Saturday, January 4, 2014

Arctic blast to put Midwest in deep freeze, give Bay area coldest air of season

Arctic blast to put Midwest in deep freeze, give Bay area coldest air of season



It has been decades since parts of the Midwest experienced a deep freeze like the one expected to arrive Sunday, with potential record-low temperatures heightening fears of frostbite and hypothermia even in a region where residents are accustomed to bundling up.
The Northeast also is bracing for another round of frigid weather, and this time, even west-central Florida will be impacted.
It's due to what one meteorologist called a "polar vortex," which is caused by a counterclockwise-rotating pool of cold, dense air. The frigid air, piled up at the North Pole, will be pushed down to the United States, funneling it as far south as the Gulf Coast.
In the Bay News 9 viewing area, the cold air will arrive with a front Monday into Tuesday.
"By Tuesday morning we are going to be a whole lot cooler," Bay News 9 meteorologist Josh Linker said. "Wind chill factors on Tuesday morning, believe it or not, may be down in the teens."
Ambient temperatures will drop into the mid 30s around Tampa Bay and 20s in the northern counties Tuesday morning, Linker said. Tuesday's high isn't expected to reach even 50 degrees.
"It will be the coldest air we've seen so far this season," Linker said. "There will be many areas that get below freezing, and some spots could even have a hard freeze on Tuesday morning."
Bay area residents will have plenty of time to prepare mentally for the cold. Temperatures today will climb into the low 70s, although the skies will be cloudy, and to the mid to upper 70s tomorrow.
Most of the eastern half of the country will have it much worse than Florida.
Ryan Maue of Tallahassee, a meteorologist for Weather Bell, said temperature records will likely be broken during the short yet forceful deep freeze that will begin in many places on Sunday and extend into early next week. That's thanks to a perfect combination of the jet stream, cold surface temperatures and the polar vortex.
"All the ingredients are there for a near-record or historic cold outbreak," he said "If you're under 40 (years old), you've not seen this stuff before."

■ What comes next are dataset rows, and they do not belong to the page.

/-- Change UART n. -/
def State.modUart (s : State) (n : Fin 2) (f : Uart → Uart) : State := { s with uart := s.uart.set n (f s.uart[n]) }

/-- The line settings the registers now hold (R491). -/
def State.uartNow (s : State) (n : Fin 2) : UartLine :=
  ⟨BitVec.ofNat 20 (s.fld (F.UARTn_DIV_DIV n)), (s.reg (R.UARTn_FMT n)).setWidth 4, BitVec.ofNat 2 (natBits (s.reg (R.UARTn_CTL n)).toNat 5 4)⟩

/-- Data bits, parity mode and stop bits of a format (R482). -/
def UartLine.dbits (l : UartLine) : Nat := if l.fmt.getLsbD 0 then 7 else 8
def UartLine.parity (l : UartLine) : Nat := if natBits l.fmt.toNat 2 1 = 3 then 0 else natBits l.fmt.toNat 2 1
def UartLine.stops (l : UartLine) : Nat := if l.fmt.getLsbD 3 then 2 else 1

/-- Bits in one character (R482). -/
def UartLine.charBits (l : UartLine) : Nat := 1 + l.dbits + (if l.parity = 0 then 0 else 1) + l.stops

/-- WAKE cycles of a bit (R483) and of a character (R482). -/
def UartLine.bitCycles (l : UartLine) : Nat := max 16 l.div.toNat
def UartLine.charCycles (l : UartLine) : Nat := l.charBits * l.bitCycles

/-- UART0's SIR mode, and its polarity: 1 makes a pulse a low level (R492). -/
def UartLine.sirOn (l : UartLine) : Bool := l.sir.getLsbD 0
def UartLine.sirLow (l : UartLine) : Bool := l.sir.getLsbD 1

/-- `n` cycles of the 48 MHz WAKE clock have passed since `t`: a cycle is 64/125 of a dtick. -/
def State.wakePassed (s : State) (t : Time) (n : Nat) : Bool := decide (64 * n ≤ 125 * (s.now - t.toNat))

/-- The settings that were in force at an instant (R491). -/
def State.uartAt (s : State) (n : Fin 2) (t : Time) : UartLine :=
  match s.uart[n].was.find? fun p => decide (t.toNat < p.1.toNat) with
  | some p => p.2
  | none => s.uartNow n

/-- The settings have changed from `old`: characters that started before now keep it (R491). -/
def State.keepLine (s : State) (n : Fin 2) (old : UartLine) : State :=
  if s.uartNow n = old then s else s.modUart n fun u => { u with was := u.was ++ [(s.time, old)] }

/-- Receive FIFO level that raises UART_RX (R487). -/
def State.rxTrig (s : State) (n : Fin 2) : Nat := min 64 (max 1 (s.fld (F.UARTn_FIFO_CTL_RX_TRIG n)))

/-- RTS_N after the receive level has changed (R493): by hysteresis with AFC on UART1, else asserted while EN. -/
def State.updateRts (s : State) (n : Fin 2) : State :=
  let u := s.uart[n]
  let lvl := u.rx.length
  let r :=
    if !s.on (F.UARTn_CTL_EN n) then true
    else if n = 1 && s.on (F.UARTn_CTL_AFC n) then
      if s.fld (F.UARTn_FIFO_CTL_RTS_HI n) ≤ lvl then true
      else if lvl ≤ s.fld (F.UARTn_FIFO_CTL_RTS_LO n) then false else u.rtsN
    else false
  s.modUart n fun u => { u with rtsN := r }

/-- Release the latches of R487 once the FIFO is below RX_TRIG, or empty. -/
def State.releaseRx (s : State) (n : Fin 2) : State :=
  let lvl := s.uart[n].rx.length
  let t := s.rxTrig n
  (s.modUart n fun u => { u with trigHeld := u.trigHeld && decide (t ≤ lvl), idleHeld := u.idleHeld && decide (lvl ≠ 0) }).updateRts n

/-- UART_ERROR at most once per 1 ms per UART, with the four bits in AUX (R486). -/
def State.uartError (s : State) (n : Fin 2) (bits : Nat) : State :=
  s.raiseLimited (Lim.uartError n) 24576 Ev.UART_ERROR (Src.uart n) (BitVec.ofNat 32 n) bits

/-- Write one entry into the receive FIFO, or overrun (R485), with UART_ERROR for the character's errors together (R486); UART_RX when the level
reaches RX_TRIG (R487). -/
def State.pushRx (s : State) (n : Fin 2) (errs : Nat) (e : BitVec 12) : State :=
  if s.uart[n].rx.length < 64 then
    let s := if errs = 0 then s else s.uartError n errs
    let s := s.modUart n fun u => { u with rx := u.rx ++ [e] }
    let s := s.updateRts n
    if s.rxTrig n ≤ s.uart[n].rx.length && !s.uart[n].trigHeld then
      (s.modUart n fun u => { u with trigHeld := true }).raise Ev.UART_RX (Src.uart n) (BitVec.ofNat 32 n) 0
    else s
  else (s.flag (F.UARTn_FLAGS_OVR n)).uartError n (errs + 8)

/-! ### Characters as levels, tick by tick -/

/-- A level of the received character, high where it is not given. -/
def levelAt (l : List Bool) (i : Nat) : Bool := l.getD i true

/-- Samples 7, 8 and 9 of bit b (R484). -/
def middle (l : List Bool) (b : Nat) : List Bool := [levelAt l (16 * b + 7), levelAt l (16 * b + 8), levelAt l (16 * b + 9)]

/-- Their majority (R484). -/
def rxdBit (l : List Bool) (b : Nat) : Bool := decide (2 ≤ (middle l b).count true)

The temperature predictions are startling: 25 below zero in Fargo, N.D., minus 31 in International Falls, Minn., and 15 below in Indianapolis and Chicago. At those temperatures, exposed skin can get frostbitten in minutes and hypothermia can quickly set in because wind chills could hit 50, 60 or even 70 below zero.

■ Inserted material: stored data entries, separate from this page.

/-- Derive the keys of this life-cycle state from K_ROOT. [DEDUCED, log 46] -/
def State.deriveKeys (s : State) (puf : List Byte) : State :=
  let lc := s.otp.lc
  if lc == .ended || !pufOk puf then s
  else
    let root := xorBytes puf s.otp.kOtp
    let ctx := leBytes 1 (lcClass lc) ++ leBytes 1 s.otp.reprov
    let kek := fun label => kdf root label ctx 256
    let keks : Keks := ⟨kek asciiKekLine, kek asciiKekMem, kek asciiKekHost, kek asciiKekSlot⟩
    let idk := beBytes 48 (P384.scalar (kdf root asciiIdentEcc [0, 0] 448))
    let seed := kdf root asciiIdentLms (0 :: leBytes 1 s.otp.reprov) 384
    let lms := if lc == .provisioned || lc == .deployed then some (seed.take 32, seed.drop 32) else none
    let s := (s.modKeyStore fun k => { k with keks := some keks }).flag F.KEY_STAT_KEKS_READY
    s.modSec fun c => { c with idk := some idk, lms := lms }

/-! ### Provisioning (R427, R433) -/

/-- The new tree's state and node cache, nodes 1 to 1,023 in order. -/
def State.buildTree (s : State) : State :=
  match s.sec.lms with
  | none => s
  | some (seed, id) =>
    let s := s.mramRecord (.record .security) lmsState (leBytes 4 0 ++ id ++ [1])
    (List.range 10).foldl (fun (s : State) d =>
      (List.range (2 ^ d)).foldl (fun (s : State) j =>
        let r := 2 ^ d + j
        s.mramRecord (.record .security) (lmsCache + 32 * (r - 1)) (Lms.node id seed (15 - d) r)) s) s

/-- The secret of the ephemeral key and the operator's public key; where that is no point of the curve, a free value. -/
def State.sharedSecret (s : State) (e : Nat) (kms : List Byte) : List Byte :=
  match P384.times e (P384.decode kms) with
  | some (x, _) => beBytes 48 x
  | none => beBytes 48 (Config.freeValue 384 s.freeCtr).toNat

/-- Write the export record. -/
def State.exportKeks (s : State) (p : Pending) : State :=
  match s.key.keks, s.sec.idk with
  | some k, some d =>
    let (s, e) := s.drawK
    let z := s.sharedSecret e (slice p.token 48 97)
    let (s, n) := (s.drawn 1).drawK
    let kt := (sha384 (beBytes 4 1 ++ z ++ asciiKekExport ++ s.otp.uid)).take 32
    let head := [0x4B, 0x45, 0x58, 0x31, 1, 0] ++ leBytes 1 s.otp.reprov ++ [0] ++ s.otp.uid ++ zeros 8 ++ P384.pub e
      ++ P384.pub (beNat d) ++ s.hssPub s.lmsValid
    let c := gcmSeal kt (zeros 12) head (k.line ++ k.mem ++ k.host ++ k.slot) 16
    let body := head ++ c.1 ++ c.2 ++ zeros 2
    s.mramRecord (.record .security) pendingAt (body ++ P384.sign (beNat d) (sha384 body) n)
  | _, _ => s

/-! ### Images (R372, R420, R421) -/

/-- A segment descriptor. -/
structure Segment where
  core : Nat
  kind : Nat
  ofs  : Nat
  len  : Nat
  file : Nat
  rsv  : Bool
deriving DecidableEq, Repr

def parseSegment (b : List Byte) : Segment :=
  let f := fun o n => leNat (slice b o n)
  ⟨f 0 1, f 1 1, f 4 4, f 8 4, f 12 4, f 2 2 == 0⟩

def Segment.size (g : Segment) : Nat := if g.kind = 0 then 0x10000 else 0x8000
def Segment.valid (g : Segment) : Bool :=
  g.rsv && decide (g.core < 8 ∧ g.kind < 2 ∧ g.ofs % 4 = 0 ∧ g.len % 4 = 0 ∧ g.ofs + g.len ≤ g.size)
/-- The TCM a segment goes to, by its global address. -/
def Segment.tcm (g : Segment) : Nat := tcmBase + 0x20000 * g.core + 0x10000 * g.kind

def imageSegments (img : List Byte) : List Segment :=
  (List.range (img.getD 6 0).toNat).map fun i => parseSegment (slice img (40 + 16 * i) 16)

/-- IMG_LEN. -/
def imageLen (img : List Byte) : Nat :=
  (listMax ((imageSegments img).map fun g => g.file + g.len) + 63) / 64 * 64

/-- The signature block. -/
def imageBlock (img : List Byte) : List Byte := slice img (imageLen img) 2992

def imageSvn (img : List Byte) : Nat := leNat (slice (imageBlock img) 12 4)
def imageKey (img : List Byte) : Nat := ((imageBlock img).getD 6 0).toNat
def imageTest (img : List Byte) : Bool := ((imageBlock img).getD 7 0).getLsbD 0
def imageMessage (img : List Byte) : List Byte := img.take (imageLen img) ++ (imageBlock img).take 224

/-- MAGIC, FORMAT, IMG_LEN and segment bounds are valid. -/
def imageFormed (img : List Byte) : Bool :=
  let b := imageBlock img
  let n := (img.getD 6 0).toNat
  slice img 0 4 == [0x4F, 0x52, 0x52, 0x59] && slice img 4 2 == [1, 0] && decide (1 ≤ n ∧ n ≤ 32)
    && decide (40 + 16 * n ≤ img.length) && (imageSegments img).all Segment.valid && b.length == 2992
    && slice b 0 4 == [0x53, 0x47, 0x4E, 0x31] && slice b 4 2 == [1, 0] && leNat (slice b 8 4) == imageLen img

Sunday's NFL playoff game in Green Bay could be among one of the coldest NFL games ever played. Temperatures at Lambeau Field are expected to be a frigid minus 2 degrees when the Packers and San Francisco 49ers kick off, and by the fourth quarter, it'll be a bone-chilling minus 7, with wind chills approaching minus 30, according to the National Weather Service.

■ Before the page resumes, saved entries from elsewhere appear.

/-- ULIR_CAL: back at the master with the delay R, in 0.1 ns. [DEDUCED, log 51] -/
def execUlirCal (r : Nat) (s : State) : Out :=
  if !s.ulkOn || !s.isMaster || !s.ringUp then .next s
  else
    let n := s.fld F.ULK_STAT_N
    let c := hopSum r n
    if c < 0 ∨ 500 * (n : Int) < c then .next (s.flag F.ULK_FLAGS_CAL_FAIL)
    else .next (((s.setReg R.ULK_RTT (BitVec.ofNat 32 r)).modUlk fun u => { u with calOk := true }).align)

/-! ### Time (R456-R459) -/

/-- The instant at which a packet of the first class leaves the lane when it is busy with an own packet, in 1/15,625 dtick. -/
def Ulk.firstIdle (u : Ulk) : Nat := ((u.waiting.filter fun w => w.rank == 1).map (·.span)).foldl (· + ·) u.laneEnd

/-- The device time of a TIME packet's departure and its fraction in 1/65,536 dtick (R456): where the lane is idle the fraction, a word
boundary's, is the lane's own. [DEDUCED, log 51] -/
def State.timeStamp (s : State) : Nat × Nat :=
  let u := s.ulk
  if u.waiting.isEmpty && decide (u.laneEnd ≤ laneDtick * s.now) then (s.now, (Config.freeValue 16 s.freeCtr).toNat)
  else (u.firstIdle / laneDtick, u.firstIdle % laneDtick * 65536 / laneDtick)

/-- The payload of a TIME packet sent now. -/
def State.timePayload (s : State) : List Byte :=
  let led := s.sys.mode == .follow || s.sys.mode == .holdover
  leBytes 8 s.timeStamp.1 ++ leBytes 2 s.timeStamp.2 ++ leBytes 8 s.mac.cur.start ++ leBytes 2 s.mac.cur.slotlen
    ++ leBytes 2 s.mac.cur.bsn.toNat ++ leBytes 1 (if led then s.fld F.MAC_FOLLOW_BCN_OFS else 0)
    ++ leBytes 1 (if s.sys.mode == .holdover then 1 else 0) ++ leBytes 4 (s.reg R.ULK_RTT).toNat ++ leBytes 1 (s.fld F.ULK_STAT_N) ++ zeros 3

/-- TIME_SEND: device time has reached a further multiple of 24,576. -/
def execTimeSend (s : State) : Out :=
  if s.ulkOn && s.isMaster && s.ringUp && decide (s.ulk.timeK < s.now / 24576) then
    .next (((s.modUlk fun u => { u with timeK := s.now / 24576 }).ulkSend 3 0x1F 0 s.timePayload).drawn 1)
  else .next s

/-- a_k of R455, in dticks: 0.1 ns are 192/78125 of a dtick. -/
def State.hopDelay (s : State) (r n : Nat) : Rat :=
  let k : Rat := (s.cid : Nat)
  let tenths := k * (hopSum r n : Rat) / ((max 1 n : Nat) : Rat) + (k - 1) * 1600 + (signedOf 16 (s.fld F.ULK_TRIM_TRIM) : Rat)
  tenths * mkRat 192 78125

/-- Ports are off, so that a step may be made (R457). -/
def State.stepFree (s : State) : Bool := s.fld F.DMD_CTL_PORT_EN == 0 && s.fld F.TXP_CTL_PORT_EN == 0

/-- The instants a line port keeps move with device time. -/
def LpChain.restamp (c : LpChain) (t : Time → Time) (n : Nat → Nat) : LpChain :=
  let ends := fun (p : Time × Option Time) => (t p.1, p.2.map t)
  { c with
    overs := c.overs.map ends, zcLast := c.zcLast.map t, holdUntil := t c.holdUntil, decayAt := t c.decayAt, resetAt := c.resetAt.map t
    codes := c.codes.map fun p => (t p.1, p.2), spans := c.spans.map ends
    sending := c.sending.map fun x => { x with since := n x.since, till := x.till.map n } }

/-- Instants kept to measure time from, and the grid in force, move with device time by d dticks. [DEDUCED, log 52] -/
def State.restamp (s : State) (d : Int) : State :=
  let t := fun (x : Time) => x - BitVec.ofInt 64 d
  let m := fun (x : Option Time) => x.map t
  let n := fun (x : Nat) => ((x : Int) - d).toNat
  let lane := (laneDtick : Int) * d
  { s with
    limits := s.limits.map fun p => (p.1, t p.2)
    lp := s.lp.map fun c => c.restamp t n
    cores := s.cores.map fun c => { c with cycleAt := t c.cycleAt, wdogAt := t c.wdogAt, locks := c.locks.map fun l => { l with since := t l.since } }
    memu := { s.memu with mramLast := s.memu.mramLast.map fun p => (p.1, t p.2) }
    sec := { s.sec with windowEnd := m s.sec.windowEnd, sealLatched := m s.sec.sealLatched }
    sys := { s.sys with returnAt := m s.sys.returnAt }
    uart := s.uart.map fun (u : Uart) =>
      { u with edgeAt := t u.edgeAt, lowAt := m u.lowAt, txAt := t u.txAt, sirEnd := m u.sirEnd, was := u.was.map fun p => (t p.1, p.2) }
    age := { s.age with lastStart := m s.age.lastStart, running := m s.age.running, sleepDue := m s.age.sleepDue, hold := m s.age.hold
                        vidAt := t s.age.vidAt, ppsLast := m s.age.ppsLast }
    ulk := { s.ulk with timeSeen := m s.ulk.timeSeen, laneEnd := ((s.ulk.laneEnd : Int) - lane).toNat
                        queries := s.ulk.queries.map fun q => { q with since := t q.since } }
    mac := { s.mac with cur := { s.mac.cur with start := n s.mac.cur.start }, lag := s.mac.lag.map (·.map n)
                        counted := s.mac.counted.map n, follow := { s.mac.follow with ownAt := s.mac.follow.ownAt - d } }
    hif := { s.hif with irq := s.hif.irq.map fun (q : Irq) => { q with first := m q.first } } }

Minnesota called off school for Monday statewide, the first such closing in 17 years, because of projected highs in the minus teens and lows as cold as 30 below. North Dakota Gov. Jack Dalrymple urged superintendents to keep children's safety in making the decision after the state forecast called for "life threatening wind chills" through Tuesday morning.
And though this cold spell will last just a few days as warmer air comes behind, it likely will freeze over the Great Lakes and other bodies of water, meaning frigid temperatures will likely last the rest of winter, Maue said.
"It raises the chances for future cold," he said, adding it could include next month's Super Bowl in New Jersey.
The cold blast will sweep through parts of New England, where residents will have just dug out from a snowstorm and the frigid temperatures that followed.
Even places accustomed to normally mild to warmer winters will see a plunge in temperatures early next week, including Atlanta where the high is expected to hover in the mid-20s on Tuesday.
In recent days,  at least 16 deaths were blamed on the storm as it swept across the nation's eastern half, including three people who officials said died at least partly because of the extreme cold.
The snowfall had all but stopped by Friday morning in the hard-hit Philadelphia-to-Boston corridor and though the temperatures reached only the teens or single digits, the cold kept the snow powdery and light.
The heaviest snow fell north of Boston in Boxford, which received nearly 2 feet. Nearly 18 inches fell in Boston and in western New York near Rochester. Lakewood, N.J., got 10 inches, and New York's Central Park 6. Philadelphia got more than 6 inches.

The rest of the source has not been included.